LRBAs have often been viewed as an unrealistic option for shares, due to the fact SMSFR2012/1 states the asset in the loan must be a “single acquirable asset”. However, there is a strategy to address this.

It is evident to many of us in the SMSF industry that the new restrictions contained in the recently released Practice Compliance Guideline (PCG) on related party LRBA loans, coupled with severe curtailment of future contributions, has dampened interest in borrowings in SMSFs.

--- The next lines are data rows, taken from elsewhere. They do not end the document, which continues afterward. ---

-- ==== Sys2Proof/Machine/ContestFamily.lean ====
section
/-! DEFINITION. The commands of contests: INBOUND, BID, CLAIM, COMPUTATION_RESULT, WINDOW_END, SECOND_CHANCE. -/

namespace Sys2Proof.Machine

/-- INBOUND (R98). -/
def execInbound (s : State) : Host.Outcome State Fault Refusal :=
  (s.during fun t => t.handOver FrameKind.isInbound (!t.inSetupWait) fun h u =>
    u.takeInbound (inboundOf h.frame.payload) h.stamp).goOn

/-- BID (R103, R104). -/
def execBid (s : State) : Host.Outcome State Fault Refusal :=
  (s.during fun t => t.handOver FrameKind.isBid (!t.inSetupWait) fun h u => u.hearBid h.frame).goOn

/-- CLAIM (R99, R108 to R112, R122). -/
def execClaim (s : State) : Host.Outcome State Fault Refusal :=
  (s.during fun t => t.handOver FrameKind.isClaim (!t.inSetupWait) fun h u => u.hearClaim h.frame h.stamp).goOn

/-- COMPUTATION_RESULT (R95, R102): the result of the computation in progress is handed over. -/
def execComputationResult (s : State) : Host.Outcome State Fault Refusal := (s.during State.takeResult).goOn

/-- WINDOW_END (R105): every window that has run out ends. -/
def execWindowEnd (s : State) : Host.Outcome State Fault Refusal :=
  (s.during fun t => t.walkRecords State.windowEnd).goOn

/-- SECOND_CHANCE (R106): every second chance that is due is taken. -/
def execSecondChance (s : State) : Host.Outcome State Fault Refusal := (s.during State.secondChances).goOn

end Sys2Proof.Machine
end

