-- ==== Sys2Proof/Machine/Step.lean ====
section
/-! DEFINITION. One step: the command at the front of the queue, or the idle step when none waits. -/

namespace Sys2Proof.Machine

/-- Take the command at the front of the queue and run it on the state with the queue's rest; with no command waiting the
part idles (log 1). -/
def step (s : State) : Host.Outcome State Fault Refusal :=
  match s.pending with
  | [] => s.idle
  | c :: rest => exec c (s.setPending rest)

/-- The state with the command a word spells at the front of its queue. No row of the table gives bits, so no word spells
one. -/
def State.withFetchWord (s : State) (nbits w : Nat) : State :=
  match Sys2Proof.decodeTableWord nbits w with
  | none => s
  | some c => s.setPending (c :: s.pending)

end Sys2Proof.Machine
end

A prudent trustee contemplating the purchase of a property using borrowings must now take greater care in establishing exactly how any loan will be repaid in a world where future non-concessional contributions will be capped at $500,000 (if not already used up previously) and concessional contribution amounts lowered significantly. Not surprisingly, many trustees and advisers are now choosing not to proceed or are at least lowering how much they’re prepared to borrow when purchasing a property in an SMSF.

One perhaps unsurprising outcome also created by this new contributions landscape has been a marked increase in using LRBAs to boost a listed share portfolio. Further supporting this, PCG 2016/5 has provided a clear path for those wishing to use related party loans in any listed security LRBA, as opposed to a loan facility from a financial institution.

Many SMSF practitioners have legitimate reservations about using LRBAs with shares. In short, they seem far more suited to property. The legal costs of creating a custodial/bare trust arrangement in addition to the borrowing costs are not insignificant. While they may represent a small portion of an LRBA with a $1 million property purchase, they would obviously eat heavily into the viability of an LRBA to purchase $50,000 of BHP shares. Even more costly is the requirement for LRBAs to be limited to a ‘single acquirable asset’ as outlined in SMSFR2012/1. The ruling states that a single collection of shares of the same class in a single company would meet this test, but a diversified portfolio would not.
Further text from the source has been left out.